On the Home page, make sure to include the basic things people are going to want to know, like what time you have worship and if there’s a Sunday school. You may also want to put your address and even a map there so people can find you. Those can also go on the Contact Us page, or a Location page, but make sure it’s easy for people to find your address, otherwise they’re not going to be joining you for worship, or any of your events. Also a picture of the inside or outside of the church can make the homepage of your church website more interesting.
The About Us page should have a brief description of your church, if you have a great detailed history of the church you want to share, I recommend you create a History page and put the detailed version there. Also you should have a section on ‘What We Believe’. I know most churches have a variety of opinions within them, but usually there are a few general things that you can say that will give people an idea of what they are in for. Make sure you’re honest here. There’s no point in saying ‘we have a traditional Sunday morning service’ if you don’t. This will only frustrate people who come for something that is not offered. Same goes for other things like beliefs.

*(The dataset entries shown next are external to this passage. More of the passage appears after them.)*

@[simp] theorem opCustom0_keeps (core : Nat) (w : BitVec 32) (s : State) : resKeeps s (opCustom0 core w s) := by
  unfold opCustom0
  (repeat' split) <;> simp

theorem vecOp_fixed {core : Nat} {w : BitVec 32} {u : State} {r : CoreRes} (h : vecOp core w u = r) : resKeeps u r :=
  h ▸ vecOp_keeps core w u

@[simp] theorem runQueued_fix (core : Nat) (i : VqInstr) (s : State) :
    fixedPart (runQueued core i s) = fixedPart s := by
  unfold runQueued
  simp only [updCtl_fix, updVec_fix]
  split <;> rename_i h <;> have k := vecOp_fixed h <;> simp_all

@[simp] theorem drainVq_fix (fuel core : Nat) (s : State) : fixedPart (drainVq fuel core s) = fixedPart s := by
  induction fuel generalizing core s with
  | zero => rfl
  | succ k ih =>
    unfold drainVq
    (repeat' split) <;> simp_all

@[simp] theorem serveVq_fix (core : Nat) (s : State) :
    fixedPart (serveVq core s) = fixedPart s := by
  unfold serveVq
  simp

@[simp] theorem passDesc_fix (core : Nat) (d : Desc) (org : Origin) (s : State) :
    fixedPart (passDesc core d org s) = fixedPart s := by
  unfold passDesc
  simp

@[simp] theorem opEissue_keeps (core : Nat) (w : BitVec 32) (s : State) : resKeeps s (opEissue core w s) := by
  unfold opEissue
  simp

@[simp] theorem execEissue_keeps (core : Nat) (word : BitVec 32) (s : State) : outKeeps s (execEissue core word s) := by
  unfold execEissue
  simp

@[simp] theorem opEfence_keeps (core : Nat) (w : BitVec 32) (s : State) : resKeeps s (opEfence core w s) := by
  unfold opEfence
  simp

@[simp] theorem execEfence_keeps (core : Nat) (word : BitVec 32) (s : State) : outKeeps s (execEfence core word s) := by
  unfold execEfence
  simp

@[simp] theorem opSmrd_keeps (core : Nat) (w : BitVec 32) (s : State) : resKeeps s (opSmrd core w s) := by
  unfold opSmrd
  simp

@[simp] theorem execSmrd_keeps (core : Nat) (word : BitVec 32) (s : State) : outKeeps s (execSmrd core word s) := by
  unfold execSmrd
  simp

@[simp] theorem dropWait_fix (core : Nat) (s : State) : fixedPart (dropWait core s) = fixedPart s := by
  unfold dropWait
  simp

@[simp] theorem endWait_fix (core : Nat) (s : State) :
    fixedPart (endWait core s) = fixedPart s := by
  unfold endWait
  (repeat' split) <;> simp

@[simp] theorem putWait_fix (x : CoreWait) (s : State) : fixedPart (putWait x s) = fixedPart s := by
  unfold putWait
  simp

@[simp] theorem holdWait_fix (core : Nat) (w : BitVec 32) (addr : Nat) (isLocal : Bool) (v : BitVec 64) (s : State) :
    fixedPart (holdWait core w addr isLocal v s) = fixedPart s := by
  unfold holdWait
  (repeat' split) <;> simp

theorem resKeeps_of_eq {s t : State} {r : CoreRes} (h : resKeeps t r) (e : fixedPart t = fixedPart s) : resKeeps s r := by
  cases r <;> simp_all

theorem evalWait_keeps (core : Nat) (w : BitVec 32) (addr : Nat) (isLocal : Bool) (s : State) :
    resKeeps s (evalWait core w addr isLocal s) := by
  unfold evalWait
  simp

@[simp] theorem opHwait_keeps (core : Nat) (w : BitVec 32) (s : State) : resKeeps s (opHwait core w s) := by
  unfold opHwait
  extract_lets addr isLocal m
  split
  · simp
  · split
    · split
      · exact evalWait_keeps _ _ _ _ _
      · simp
    · split
      · exact resKeeps_of_eq (evalWait_keeps _ _ _ _ _) (by simp)
      · split <;> simp

@[simp] theorem execHwait_keeps (core : Nat) (word : BitVec 32) (s : State) : outKeeps s (execHwait core word s) := by
  unfold execHwait
  simp

@[simp] theorem deliver_fix (core : Nat) (org : Origin) (e : HeldEffect) (s : State) :
    fixedPart (deliver core org e s).1 = fixedPart s := by
  unfold deliver
  simp only []
  (repeat' split) <;> simp

@[simp] theorem deliverHeld_fix (fuel : Nat) (core : Nat) (s : State) : fixedPart (deliverHeld fuel core s) = fixedPart s := by
  induction fuel generalizing core s with
  | zero => rfl
  | succ k ih =>
    unfold deliverHeld
    try simp only []
    (repeat' split) <;> simp_all

@[simp] theorem flushEffects_fix (core : Nat) (s : State) : fixedPart (flushEffects core s) = fixedPart s := by
  unfold flushEffects
  simp

@[simp] theorem emitEffect_keeps (core : Nat) (e : HeldEffect) (s : State) : resKeeps s (emitEffect core e s) := by
  unfold emitEffect
  simp

@[simp] theorem opHsig_keeps (core : Nat) (w : BitVec 32) (s : State) : resKeeps s (opHsig core w s) := by
  unfold opHsig
  simp

@[simp] theorem execHsig_keeps (core : Nat) (word : BitVec 32) (s : State) : outKeeps s (execHsig core word s) := by
  unfold execHsig
  simp

@[simp] theorem opResolve_keeps (core : Nat) (w : BitVec 32) (s : State) : resKeeps s (opResolve core w s) := by
  unfold opResolve
  simp

@[simp] theorem execResolve_keeps (core : Nat) (word : BitVec 32) (s : State) : outKeeps s (execResolve core word s) := by
  unfold execResolve
  simp

@[simp] theorem opSfop_keeps (core : Nat) (w : BitVec 32) (s : State) : resKeeps s (opSfop core w s) := by
  unfold opSfop
  (repeat' split) <;> simp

The last page I recommend as a minimum is a Contact Us page. Here is where you put the church address, both physical and mailing if they are different. You should also put the church phone number(s), email address, and the contact info for all church staff.
Another great addition to the Contact Us page of your church website is a map showing where the church is located. This is pretty easy to do using most online mapping services including Yahoo! and Google maps.
Step 6: Getting found
It’s one thing to setup a church website, it’s another thing for people to find it. Church website SEO, or Search Engine Optimization, is about making your website easily found by people searching for it. There are many books and blogs on this topic and it can get quite in depth. I’m not going to do that here. What I am going to do is suggest you submit your church website to Google and other search engines so that at least you are in their database. Depending on what platform you have chosen this may happen automatically or may be easy to do with a plugin. It’s always good to check and make sure though a couple of days after setting up your site by searching the full name of the site or the URL, these are terms that you should show up reasonably high in the search results.
Other good ways to easily improve awareness of your church website is to sign up with Google Places, local business associations, wedding planners, & tourism associations. These are not only places people may be looking for your church, but will also help with your search results as those are partially based on how many links you have going to your church website.
What do you think? Are there other questions churches should be asking before setting up a website? What pages would you recommend churches have on their sites?